Discovery Leads to Hemophilia A Test

Geneticists on Sunday reported that they have solved a key mystery about hemophilia and developed a new test for telling women whether they risk bearing sons with the disease.

The test should give a definitive answer in about 45% of families affected by severe cases of hemophilia A, the most common form of the blood disorder, researchers said.

Hemophilia A appears in about one in every 5,000 males, and about half the cases are considered severe. The disease is caused by defects in the gene that tells the body how to make factor VIII, a substance that promotes clotting.

People with severe hemophilia may have to inject themselves with factor VIII 30 to 50 times a year to control internal bleeding and maintain health.

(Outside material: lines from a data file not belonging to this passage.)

/-! ### `setJob` -/

@[simp] theorem State.setJob_pending (s : State) (x : Job) : (s.setJob x).pending = s.pending := rfl
@[simp] theorem State.setJob_now (s : State) (x : Job) : (s.setJob x).now = s.now := rfl
@[simp] theorem State.setJob_pins (s : State) (x : Job) : (s.setJob x).pins = s.pins := rfl
@[simp] theorem State.setJob_inputs (s : State) (x : Job) : (s.setJob x).inputs = s.inputs := rfl
@[simp] theorem State.setJob_sampled (s : State) (x : Job) : (s.setJob x).sampled = s.sampled := rfl
@[simp] theorem State.setJob_resetHeld (s : State) (x : Job) : (s.setJob x).resetHeld = s.resetHeld := rfl
@[simp] theorem State.setJob_job (s : State) (x : Job) : (s.setJob x).job = x := rfl
@[simp] theorem State.setJob_geo (s : State) (x : Job) : (s.setJob x).geo = s.geo := rfl
@[simp] theorem State.setJob_motion (s : State) (x : Job) : (s.setJob x).motion = s.motion := rfl
@[simp] theorem State.setJob_place (s : State) (x : Job) : (s.setJob x).place = s.place := rfl
@[simp] theorem State.setJob_memory (s : State) (x : Job) : (s.setJob x).memory = s.memory := rfl
@[simp] theorem State.setJob_templates (s : State) (x : Job) : (s.setJob x).templates = s.templates := rfl
@[simp] theorem State.setJob_pool (s : State) (x : Job) : (s.setJob x).pool = s.pool := rfl
@[simp] theorem State.setJob_composer (s : State) (x : Job) : (s.setJob x).composer = s.composer := rfl
@[simp] theorem State.setJob_rings (s : State) (x : Job) : (s.setJob x).rings = s.rings := rfl
@[simp] theorem State.setJob_ports (s : State) (x : Job) : (s.setJob x).ports = s.ports := rfl
@[simp] theorem State.setJob_counters (s : State) (x : Job) : (s.setJob x).counters = s.counters := rfl
@[simp] theorem State.setJob_feed (s : State) (x : Job) : (s.setJob x).feed = s.feed := rfl

/-! ### `setGeo` -/

@[simp] theorem State.setGeo_pending (s : State) (x : Geometry) : (s.setGeo x).pending = s.pending := rfl
@[simp] theorem State.setGeo_now (s : State) (x : Geometry) : (s.setGeo x).now = s.now := rfl
@[simp] theorem State.setGeo_pins (s : State) (x : Geometry) : (s.setGeo x).pins = s.pins := rfl
@[simp] theorem State.setGeo_inputs (s : State) (x : Geometry) : (s.setGeo x).inputs = s.inputs := rfl
@[simp] theorem State.setGeo_sampled (s : State) (x : Geometry) : (s.setGeo x).sampled = s.sampled := rfl
@[simp] theorem State.setGeo_resetHeld (s : State) (x : Geometry) : (s.setGeo x).resetHeld = s.resetHeld := rfl
@[simp] theorem State.setGeo_job (s : State) (x : Geometry) : (s.setGeo x).job = s.job := rfl
@[simp] theorem State.setGeo_geo (s : State) (x : Geometry) : (s.setGeo x).geo = x := rfl
@[simp] theorem State.setGeo_motion (s : State) (x : Geometry) : (s.setGeo x).motion = s.motion := rfl
@[simp] theorem State.setGeo_place (s : State) (x : Geometry) : (s.setGeo x).place = s.place := rfl
@[simp] theorem State.setGeo_memory (s : State) (x : Geometry) : (s.setGeo x).memory = s.memory := rfl
@[simp] theorem State.setGeo_templates (s : State) (x : Geometry) : (s.setGeo x).templates = s.templates := rfl
@[simp] theorem State.setGeo_pool (s : State) (x : Geometry) : (s.setGeo x).pool = s.pool := rfl
@[simp] theorem State.setGeo_composer (s : State) (x : Geometry) : (s.setGeo x).composer = s.composer := rfl
@[simp] theorem State.setGeo_rings (s : State) (x : Geometry) : (s.setGeo x).rings = s.rings := rfl
@[simp] theorem State.setGeo_ports (s : State) (x : Geometry) : (s.setGeo x).ports = s.ports := rfl
@[simp] theorem State.setGeo_counters (s : State) (x : Geometry) : (s.setGeo x).counters = s.counters := rfl
@[simp] theorem State.setGeo_feed (s : State) (x : Geometry) : (s.setGeo x).feed = s.feed := rfl

/-! ### `setMotion` -/

@[simp] theorem State.setMotion_pending (s : State) (x : Motion) : (s.setMotion x).pending = s.pending := rfl
@[simp] theorem State.setMotion_now (s : State) (x : Motion) : (s.setMotion x).now = s.now := rfl
@[simp] theorem State.setMotion_pins (s : State) (x : Motion) : (s.setMotion x).pins = s.pins := rfl
@[simp] theorem State.setMotion_inputs (s : State) (x : Motion) : (s.setMotion x).inputs = s.inputs := rfl
@[simp] theorem State.setMotion_sampled (s : State) (x : Motion) : (s.setMotion x).sampled = s.sampled := rfl
@[simp] theorem State.setMotion_resetHeld (s : State) (x : Motion) : (s.setMotion x).resetHeld = s.resetHeld := rfl
@[simp] theorem State.setMotion_job (s : State) (x : Motion) : (s.setMotion x).job = s.job := rfl
@[simp] theorem State.setMotion_geo (s : State) (x : Motion) : (s.setMotion x).geo = s.geo := rfl
@[simp] theorem State.setMotion_motion (s : State) (x : Motion) : (s.setMotion x).motion = x := rfl
@[simp] theorem State.setMotion_place (s : State) (x : Motion) : (s.setMotion x).place = s.place := rfl
@[simp] theorem State.setMotion_memory (s : State) (x : Motion) : (s.setMotion x).memory = s.memory := rfl
@[simp] theorem State.setMotion_templates (s : State) (x : Motion) : (s.setMotion x).templates = s.templates := rfl
@[simp] theorem State.setMotion_pool (s : State) (x : Motion) : (s.setMotion x).pool = s.pool := rfl
@[simp] theorem State.setMotion_composer (s : State) (x : Motion) : (s.setMotion x).composer = s.composer := rfl
@[simp] theorem State.setMotion_rings (s : State) (x : Motion) : (s.setMotion x).rings = s.rings := rfl
@[simp] theorem State.setMotion_ports (s : State) (x : Motion) : (s.setMotion x).ports = s.ports := rfl
@[simp] theorem State.setMotion_counters (s : State) (x : Motion) : (s.setMotion x).counters = s.counters := rfl
@[simp] theorem State.setMotion_feed (s : State) (x : Motion) : (s.setMotion x).feed = s.feed := rfl
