-- ==== Sys2Proof/Tests/Slice0.lean ====
section
/-! SUPPORT. Tests/Slice0.lean: ill-formed terms refused, request payloads read, one step of each command on a small state, and for every
statement with hypotheses a state and operands that meet them. Expected values are worked by hand from the rules named. -/

namespace Sys2Proof.Tests

open Sys2Proof Sys2Proof.Machine

-- One theorem at a time: the kernel's evaluations would else each hold a thread of their own.
set_option Elab.async false

/-! ### Well-formedness and payloads -/

/-- A status list one longer than a payload of 775 bytes carries is refused (R180). -/
theorem test_statuses_too_long :
    (Instr.setNozzles 0 0 0 0 0 (List.replicate 769 0)).wellFormed = false
      ∧ (Instr.setNozzles 0 0 0 0 0 (List.replicate 768 0)).wellFormed = true := by decide +kernel
/-- The same test on a request. -/
theorem test_request_statuses_too_long :
    (Request.setNozzles 0 0 0 0 (List.replicate 769 0)).wellFormed = false ∧ Request.startJob.wellFormed = true := by decide +kernel
/-- A payload of 4,113 bytes is refused and one of 4,112 is not (R162). -/
theorem test_payload_too_long :
    (Instr.frameReceived (List.replicate 4113 0) 0).wellFormed = false
      ∧ (Instr.frameReceived (List.replicate 4112 0) 0).wellFormed = true := by decide +kernel
/-- No row of the table carries bits. -/
theorem test_no_word_spells_a_command : decodeTableWord 8 1 = none ∧ State.reset.withFetchWord 8 1 = State.reset := by decide

/-- Set Plane, 8 bytes of section 11.3: plane 2, width 4660 (1234h), additions 1 2 3, weak cap 0. -/
theorem test_decode_set_plane :
    decodeRequest [0x03, 0x02, 0x34, 0x12, 0x01, 0x02, 0x03, 0x00] = .request (.setPlane 2 0x1234 1 2 3 0) := by decide
/-- Set Head, 23 bytes: port 11, plane NONE, first 1, rows 4, nozzles 768, D 1 2 3 4, f 5 6 7 8, window 100, policy 1. -/
theorem test_decode_set_head :
    decodeRequest [0x04, 0x0B, 0xFF, 0x01, 0x00, 0x04, 0x00, 0x03, 0x01, 0x00, 0x02, 0x00, 0x03, 0x00, 0x04, 0x00,
        0x05, 0x06, 0x07, 0x08, 0x64, 0x00, 0x01]
      = .request (.setHead 11 0xFF 1 4 768 1 2 3 4 5 6 7 8 100 1) := by decide
/-- Set Seam, 13 bytes, with an 8-byte pattern. -/
theorem test_decode_set_seam :
    decodeRequest [0x05, 0x0F, 0x00, 0x01, 0x3F, 0x88, 0x77, 0x66, 0x55, 0x44, 0x33, 0x22, 0x11]
      = .request (.setSeam 15 0 1 63 0x1122334455667788) := by decide
/-- Set Motion, 11 bytes: 3-byte N and M. -/
theorem test_decode_set_motion :
    decodeRequest [0x09, 0x01, 0x20, 0x40, 0x00, 0x01, 0x00, 0x00, 0x56, 0x34, 0x12]
      = .request (.setMotion 1 0x20 64 1 0x123456) := by decide
/-- Queue Page, 12 bytes. -/
theorem test_decode_queue_page :
    decodeRequest [0x10, 0xFF, 0x02, 0x00, 0x03, 0x00, 0x04, 0x00, 0x05, 0x00, 0x04, 0x01]
      = .request (.queuePage 0xFF 2 3 4 5 4 1) := by decide
/-- Mark, 7 bytes: a 4-byte copy sequence. -/
theorem test_decode_mark :
    decodeRequest [0x11, 0x78, 0x56, 0x34, 0x12, 0x10, 0x00] = .request (.mark 0x12345678 16) := by decide
/-- R171 tests 2 and 3: an empty payload, codes 0 and 19h, and a wrong length are turned away by name. -/
theorem test_decode_rejects :
    decodeRequest [] = .empty ∧ decodeRequest [0x00] = .unknown 0 ∧ decodeRequest [0x19] = .unknown 0x19
      ∧ decodeRequest [0x01, 0x00] = .length 0x01 ∧ decodeRequest [0x06, 0, 0, 0, 0, 0] = .length 0x06 := by decide
/-- Read Nozzles is encoded as section 11.3 lays it out. -/
theorem test_encode_read_nozzles : encodeRequest (.readNozzles 1 2 0x0304 0x0506) = [0x07, 1, 2, 4, 3, 6, 5] := by decide
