-- ==== Sys2Proof/Machine/Arith.lean ====
section
/-! DEFINITION. Integer arithmetic of 00 section 1.7 (rounding half up, clamping), byte orders, and
numbers written as ASCII digits. -/

namespace Sys2Proof.Machine

/-- "Round": half up; `b` is positive. Division on Int rounds down for a positive divisor. -/
def roundDiv (a b : Int) : Int := (2 * a + b) / (2 * b)

/-- "Clamp to lo..hi". -/
def clampInt (lo hi x : Int) : Int := if x < lo then lo else if hi < x then hi else x

/-- "Rounded down to a multiple of 5". -/
def floor5 (x : Int) : Int := x - x % 5

/-- "ceil" of a quotient of naturals, `b` positive. -/
def ceilDiv (a b : Nat) : Nat := (a + b - 1) / b

/-- A number as two bytes, most significant first, two's complement (10 R191, 11 R202). -/
def bytes16 (x : Int) : List Byte :=
  let w := BitVec.ofInt 16 x
  [(w >>> 8).setWidth 8, w.setWidth 8]

/-- The signed number of two bytes, most significant first (10 R191). -/
def signed16 (hi lo : Byte) : Int := (hi ++ lo : BitVec 16).toInt

/-- The unsigned number of two bytes, most significant first. -/
def unsigned16 (hi lo : Byte) : Nat := (hi ++ lo : BitVec 16).toNat

/-- The ASCII digit of `d`, for `d` below 10. -/
def digitCode (d : Nat) : Byte := byteOf (0x30 + d)

/-- The code is an ASCII digit. -/
def isDigit (b : Byte) : Bool := 0x30 ≤ b.toNat && b.toNat ≤ 0x39

/-- The value of an ASCII digit. -/
def digitVal (b : Byte) : Nat := b.toNat - 0x30

/-- The digits of `n` written before `acc`; `fuel` bounds their count. -/
def decimalAux : (fuel : Nat) → (n : Nat) → (acc : List Byte) → List Byte
  | 0, _, acc => acc
  | fuel + 1, n, acc =>
    if n < 10 then digitCode n :: acc else decimalAux fuel (n / 10) (digitCode (n % 10) :: acc)

/-- `n` in decimal digits with no leading zero, "0" for zero (06 R129). -/
def decimal (n : Nat) : List Byte := decimalAux (n + 1) n []

/-- `n` modulo 100 as two digits. -/
def twoDigits (n : Nat) : List Byte := [digitCode (n / 10 % 10), digitCode (n % 10)]

/-- Cents as whole part, point and two digits (06 R129). -/
def moneyText (cents : Nat) : List Byte := decimal (cents / 100) ++ 0x2E#8 :: twoDigits (cents % 100)

/-- The number a list of digits writes. -/
def digitsVal (ds : List Byte) : Nat := ds.foldl (fun n d => 10 * n + digitVal d) 0

/-- The number an O value writes: an optional "-" and digits (06 R120). -/
def signedDigits : List Byte → Int
  | [] => 0
  | c :: cs => if c = 0x2D#8 then -(digitsVal cs : Int) else (digitsVal (c :: cs) : Int)

end Sys2Proof.Machine
end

Scientists had been puzzled by the fact that in about half of the severe cases, they were unable to find any defect in the factor VIII gene. The new study shows that the problem is an unusual flaw, apparently caused by a process not described before in any disease, said study co-author Jane Gitschier of UC San Francisco and the Howard Hughes Medical Institute.

Gitschier presents the new work in the November issue of Nature Genetics with colleagues at her university, the Johns Hopkins University School of Medicine in Baltimore and the University of Geneva Medical School in Switzerland.

Women can have the defective gene without getting hemophilia because they also have a second factor VIII gene. Males have no such backup.